During that news conference, Poilievre accused Trudeau of allowing China to “infiltrate” Canada and covering it up by delaying the release of the documents.
He repeated claims that China backed the re-election of a Liberal minority government in 2021. A public inquiry will resume next month to investigate the breadth of Chinese interference in Canada’s past two federal elections.
Trudeau says Conservatives ‘complete ghosts’ on Ukraine
Trudeau accused Poilievre of not taking the issue seriously.
“Unfortunately, throughout this process we have seen the Conservative Party, specifically Pierre Poilievre, choosing to spew conspiracy theories and drum up political attacks, partisan attacks, on an issue that quite frankly should be bringing Canadians and parliamentarians together to try and solve this,” he said.

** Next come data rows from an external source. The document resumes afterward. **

-- ==== Sys2Proof/Decode.lean ====
section
/-! DEFINITION. The decoder, total on any bytes and rejecting by name; the encoder; the opcode table as rows; the
assembler's notation and pseudo-instructions (spec 30_encoding.md R90 to R104). -/

namespace Sys2Proof

/-! ### Decoding -/

/-- IS_RUN (R27, R90): the two top bits of a token's first byte are both set. -/
def isRun (c : Byte) : Bool := c.extractLsb' 6 2 == 0b11#2

/-- The repeat count of a control byte, its low six bits (R93). -/
def runCount (c : Byte) : BitVec 6 := c.extractLsb' 0 6

/-- Why the bytes at a place are no instruction. Each is one of the spec's raising conditions. -/
inductive DecodeError where
  /-- no byte where a token's first byte is needed (R153) -/
  | noTokenByte
  /-- a control byte with no value byte after it (R152, R153) -/
  | noValueByte
  /-- no byte at IN[0], or one that is not 10 (R121) -/
  | badMagic
  /-- a pair (BPP, NPLANES) outside the table (R126) -/
  | badKey (bpp nplanes : Byte)
  /-- an input too short to hold a palette marker (R128) -/
  | noMarkerByte
  /-- a marker byte that is not 12 (R128) -/
  | badMarker
  deriving DecidableEq, Repr

/-- The decoder's answer: an instruction and the bytes after it, or the reason there is none. -/
inductive Decoded where
  | ok (i : Instr) (rest : List Byte)
  | bad (e : DecodeError)
  deriving DecidableEq, Repr

/-- A token of the stream (R90 to R94). Every first byte starts one. -/
def decodeToken : List Byte → Decoded
  | [] => .bad .noTokenByte
  | c :: rest =>
    if isRun c then
      match rest with
      | [] => .bad .noValueByte
      | v :: rest' => .ok (.run (runCount c) v) rest'
    else .ok (.lit c) rest

/-- The magic byte, compared on all eight bits (R98, R121). -/
def decodeMagic : List Byte → Decoded
  | [] => .bad .badMagic
  | b :: rest => if b = Config.magic then .ok .magic rest else .bad .badMagic

/-- The pair (BPP, NPLANES), two whole bytes compared for equality (R99, R126). A missing byte reads as no pair. -/
def decodeKey : List Byte → Decoded
  | [] => .bad (.badKey 0#8 0#8)
  | [bpp] => .bad (.badKey bpp 0#8)
  | bpp :: nplanes :: rest =>
    if bpp = 8#8 ∧ nplanes = 1#8 then .ok .modeIdx8 rest
    else if bpp = 8#8 ∧ nplanes = 3#8 then .ok .modeRgb24 rest
    else if bpp = 1#8 ∧ Config.planeSet.contains nplanes then .ok (.modeBp1 nplanes) rest
    else .bad (.badKey bpp nplanes)

/-- The palette marker, compared on all eight bits (R98, R128). -/
def decodeMarker : List Byte → Decoded
  | [] => .bad .noMarkerByte
  | b :: rest => if b = Config.palMarker then .ok .palmark rest else .bad .badMarker

/-- The decoder: the bytes at a place, read as that place's patterns. -/
def decode : Slot → List Byte → Decoded
  | .token, bs => decodeToken bs
  | .magic, bs => decodeMagic bs
  | .key, bs => decodeKey bs
  | .marker, bs => decodeMarker bs

/-! ### Encoding -/

/-- The bytes of an instruction, lowest address first (R91, R92, R98, R99). -/
def encode : Instr → List Byte
  | .lit v => [v]
  | .run n v => [0b11#2 ++ n, v]
  | .magic => [0x0A#8]
  | .palmark => [0x0C#8]
  | .modeIdx8 => [8#8, 1#8]
  | .modeRgb24 => [8#8, 3#8]
  | .modeBp1 planes => [1#8, planes]

/-- The bytes of a sequence of instructions. -/
def encodeAll : List Instr → List Byte
  | [] => []
  | i :: is => encode i ++ encodeAll is

/-- The length in bytes that R90 and R98, R99 give an instruction. -/
def Instr.size : Instr → Nat
  | .lit _ => 1
  | .run _ _ => 2
  | .magic => 1
  | .palmark => 1
  | .modeIdx8 => 2
  | .modeRgb24 => 2
  | .modeBp1 _ => 2

/-! ### The opcode table -/

/-- One row of spec/opcode_table.json: a word `w` of `nbits` bits is the row's when `w &&& mask = pattern`. A word of
16 bits has its first byte in bits 15:8 (R92). -/
structure TableRow where
  mnemonic : String
  slot : Slot
  nbits : Nat
  mask : Nat
  pattern : Nat
  deriving DecidableEq, Repr

/-- The rows of spec/opcode_table.json, in its order. -/
def opcodeTable : List TableRow :=
  [⟨"LIT", .token, 8, 0x80, 0x00⟩,
   ⟨"LIT", .token, 8, 0xC0, 0x80⟩,
   ⟨"RUN", .token, 16, 0xC000, 0xC000⟩,
   ⟨"MAGIC", .magic, 8, 0xFF, 0x0A⟩,
   ⟨"PALMARK", .marker, 8, 0xFF, 0x0C⟩,
   ⟨"MODE.IDX8", .key, 16, 0xFFFF, 0x0801⟩] ++
  [⟨"MODE.RGB24", .key, 16, 0xFFFF, 0x0803⟩,
   ⟨"MODE.BP1", .key, 16, 0xFFFF, 0x0101⟩,
   ⟨"MODE.BP1", .key, 16, 0xFFFF, 0x0102⟩,
   ⟨"MODE.BP1", .key, 16, 0xFFFF, 0x0103⟩,
   ⟨"MODE.BP1", .key, 16, 0xFFFF, 0x0104⟩]

/-- A word is of a row's pattern. -/
def TableRow.hit (r : TableRow) (w : Nat) : Bool := w &&& r.mask == r.pattern

/-- The mnemonic of an instruction, as the opcode table spells it. -/
def Instr.mnemonic : Instr → String
  | .lit _ => "LIT"
  | .run _ _ => "RUN"
  | .magic => "MAGIC"
  | .palmark => "PALMARK"
  | .modeIdx8 => "MODE.IDX8"
  | .modeRgb24 => "MODE.RGB24"
  | .modeBp1 _ => "MODE.BP1"

/-- The bytes of a table word, first byte first: a word of 8 bits is one byte and a byte 0 follows it; a word of 16
bits has its first byte in bits 15:8, as the table numbers it (R92; notes/assumptions/15.md). -/
def tableBytes (nbits w : Nat) : List Byte :=
  if nbits ≤ 8 then [BitVec.ofNat 8 w, 0#8] else [BitVec.ofNat 8 (w / 256), BitVec.ofNat 8 w]

/-- The place a table word stands for. An 8-bit word 0x0A or 0x0C is the MARK row, every other 8-bit word a token; a
16-bit word with its two top bits set is a RUN, every other 16-bit word a mode key. DESIGN CHOICE:
notes/assumptions/15.md (the table gives LIT 0x0A and MAGIC the same word). -/
def tableSlot (nbits w : Nat) : Slot :=
  match tableBytes nbits w with
  | [] => .token
  | c :: _ =>
    if nbits ≤ 8 then
      if c = Config.magic then .magic else if c = Config.palMarker then .marker else .token
    else if isRun c then .token else .key

/-- The instruction the decoder reads from a word of the opcode table. -/
def decodeTableWord (nbits w : Nat) : Option Instr :=
  match decode (tableSlot nbits w) (tableBytes nbits w) with
  | .ok i _ => some i
  | .bad _ => none

/-! ### The assembler's notation (R101, R102) -/

/-- `LIT v`; refused when v is above 0xBF (R101). -/
def asmLit (v : Nat) : Option Instr := if v ≤ 0xBF then some (.lit (BitVec.ofNat 8 v)) else none

/-- `RUN n, v`; refused when n is above 63 or v is no byte (R101). -/
def asmRun (n v : Nat) : Option Instr :=
  if n ≤ Config.maxRun ∧ v ≤ 0xFF then some (.run (BitVec.ofNat 6 n) (BitVec.ofNat 8 v)) else none

/-- `BYTE v`: `LIT v` below 0xC0, else `RUN 1, v` (R102). -/
def asmByte (v : Byte) : Instr := if v.toNat < 0xC0 then .lit v else .run 1#6 v

/-- `FILL k, v`: k / 63 times `RUN 63, v`, then `RUN r, v` when r = k mod 63 is not 0 (R102). -/
def asmFill (k : Nat) (v : Byte) : List Instr :=
  List.replicate (k / 63) (.run 63#6 v) ++ if k % 63 = 0 then [] else [.run (BitVec.ofNat 6 (k % 63)) v]

/-- `RAW b0 b1 …`: one `BYTE` for each byte (R102). -/
def asmRaw (bs : List Byte) : List Instr := bs.map asmByte

/-- The decoded bytes a token delivers (R151, R152); the configuration patterns deliver none. -/
def Instr.delivers : Instr → List Byte
  | .lit v => [v]
  | .run n v => List.replicate n.toNat v
  | .magic => []
  | .palmark => []
  | .modeIdx8 => []
  | .modeRgb24 => []
  | .modeBp1 _ => []

/-- Every decoded byte a stream gives before it is truncated: the tokens in order, each expanded; a control byte
without its value byte gives nothing (R90, R97, R151 to R153). -/
def expand : List Byte → List Byte
  | [] => []
  | [c] => if isRun c then [] else [c]
  | c :: v :: rest =>
    if isRun c then List.replicate (runCount c).toNat v ++ expand rest else c :: expand (v :: rest)

end Sys2Proof
end

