-- ==== Sys2Proof/Certificates/Slice0/Obligations.lean ====
section
/-! DEFINITION. The statements for the provers, from the spec's numbered rules. Each docstring names the rule or the
section it formalises, and the log entry of a value the model chose. -/

open Sys2Proof Sys2Proof.Machine

/-! ### Encodings (30_encoding.md) -/

/-- R103, R104, R98, R99: words written out in the spec decode to the instructions they stand for. -/
def Obligations.WorkedEncodingsDecode : Prop :=
  decode .token [0b11000011#8, 0b00101010#8] = .ok (.run 3#6 0x2A#8) [] ∧
  decode .token [0xC6#8, 0x2A#8] = .ok (.run 6#6 0x2A#8) [] ∧
  decode .token [0x00#8] = .ok (.lit 0x00#8) [] ∧
  decode .token [0xBF#8] = .ok (.lit 0xBF#8) [] ∧
  decode .token [0xFF#8, 0xFF#8] = .ok (.run 63#6 0xFF#8) [] ∧
  decode .token [0xC1#8, 0xC0#8] = .ok (.run 1#6 0xC0#8) [] ∧
  decode .token [0xC0#8, 0xC0#8] = .ok (.run 0#6 0xC0#8) [] ∧
  decode .token [0xC2#8, 0xC2#8, 0xC2#8, 0x05#8] = .ok (.run 2#6 0xC2#8) [0xC2#8, 0x05#8] ∧
  decode .token [0xC2#8, 0x05#8] = .ok (.run 2#6 0x05#8) [] ∧
  decode .magic [0b00001010#8] = .ok .magic [] ∧
  decode .marker [0b00001100#8] = .ok .palmark [] ∧
  decode .key [0b00001000#8, 0b00000001#8] = .ok .modeIdx8 [] ∧
  decode .key [0b00001000#8, 0b00000011#8] = .ok .modeRgb24 [] ∧
  decode .key [0b00000001#8, 0b00000100#8] = .ok (.modeBp1 4#8) []

/-- R94: every first byte starts a token; below 0xC0 it is a LIT of one byte whose value is the byte itself, and from
0xC0 on a RUN of two bytes whose count is the first byte − 0xC0 and whose value is the second byte, whatever it is: the
token after it begins at the third byte. -/
def Obligations.EveryFirstByteStartsAToken : Prop :=
  ∀ (c v : Byte) (rest : List Byte),
    (c.toNat < 0xC0 → decode .token (c :: rest) = .ok (.lit c) rest ∧ (Instr.lit c).size = 1) ∧
    (0xC0 ≤ c.toNat → ∃ n : BitVec 6, n.toNat = c.toNat - 0xC0 ∧
      decode .token (c :: v :: rest) = .ok (.run n v) rest ∧ (Instr.run n v).size = 2)

/-- R93: the count of a RUN is c[5:0] = c & 0x3F = c − 0xC0, without bias, scaling or sign, and its value the second
byte unchanged; the value of a LIT is the first byte unchanged and its count is 1. -/
def Obligations.CountIsLowSixBits : Prop :=
  (∀ (c v : Byte) (rest : List Byte) (i : Instr) (r : List Byte), isRun c = true →
    decode .token (c :: v :: rest) = .ok i r →
      ∃ n : BitVec 6, i = .run n v ∧ n = c.extractLsb' 0 6 ∧ n.toNat = (c &&& 0x3F#8).toNat ∧
        n.toNat + 0xC0 = c.toNat) ∧
  (∀ (c : Byte) (rest : List Byte) (i : Instr) (r : List Byte) (s t : State), isRun c = false →
    decode .token (c :: rest) = .ok i r → exec i s = .next t → t.status ≠ .error →
      i = .lit c ∧ t.runlen = 1#6 ∧ t.runval = c)

/-- Every well-formed instruction is decoded from its own bytes, at its place, whatever follows. -/
def Obligations.DecodeOfEncode : Prop :=
  ∀ (i : Instr) (rest : List Byte), i.wf = true → decode i.slot (encode i ++ rest) = .ok i rest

“The quickness with which they’re looking for partisan advantage is not just undermining Canadians’ trust in the system, but interfering with the ability of Parliament to deal with this.”
Trudeau called out Chong and Bezan as “complete ghosts” on the ongoing war in Ukraine, and on their caucus colleague Leslyn Lewis’s petition to pull out of the United Nations.
“The choice to weaponize national security in a way that is rife with conspiracy theories and partisan attacks is a choice that I don’t think is worthy of the kind of responsible leadership that Canadians deserve,” he said.
Getting the documents released has taken years.
The government initially opposed releasing the bulk of the information, arguing that would be detrimental to national security. Trudeau instead said he would share the documents with the National Security and Intelligence Committee of Parliamentarians (NSICOP), which is made up of MPs who are appointed by the prime minister and hold national security clearance.
In June 2021, opposition parties voted to declare the Liberal government in contempt of Parliament. The Liberal government then took the Speaker of the House of Commons to court to get a judge’s confirmation that it has the legal authority to withhold documents requested by members of Parliament sitting on a Commons committee.
Later, a special committee of MPs was set up to review the redactions. While the committee acknowledged some information should remain blacked-out due to national security concerns, it felt other information was being censored to protect government agencies.
“The committee feels the majority of the PHAC material should be lifted. The information appears to be mostly about protecting the organization from embarrassment for failures in policy and implementation, not legitimate national security concerns, and its release is essential to hold the government to account,” the MPs wrote.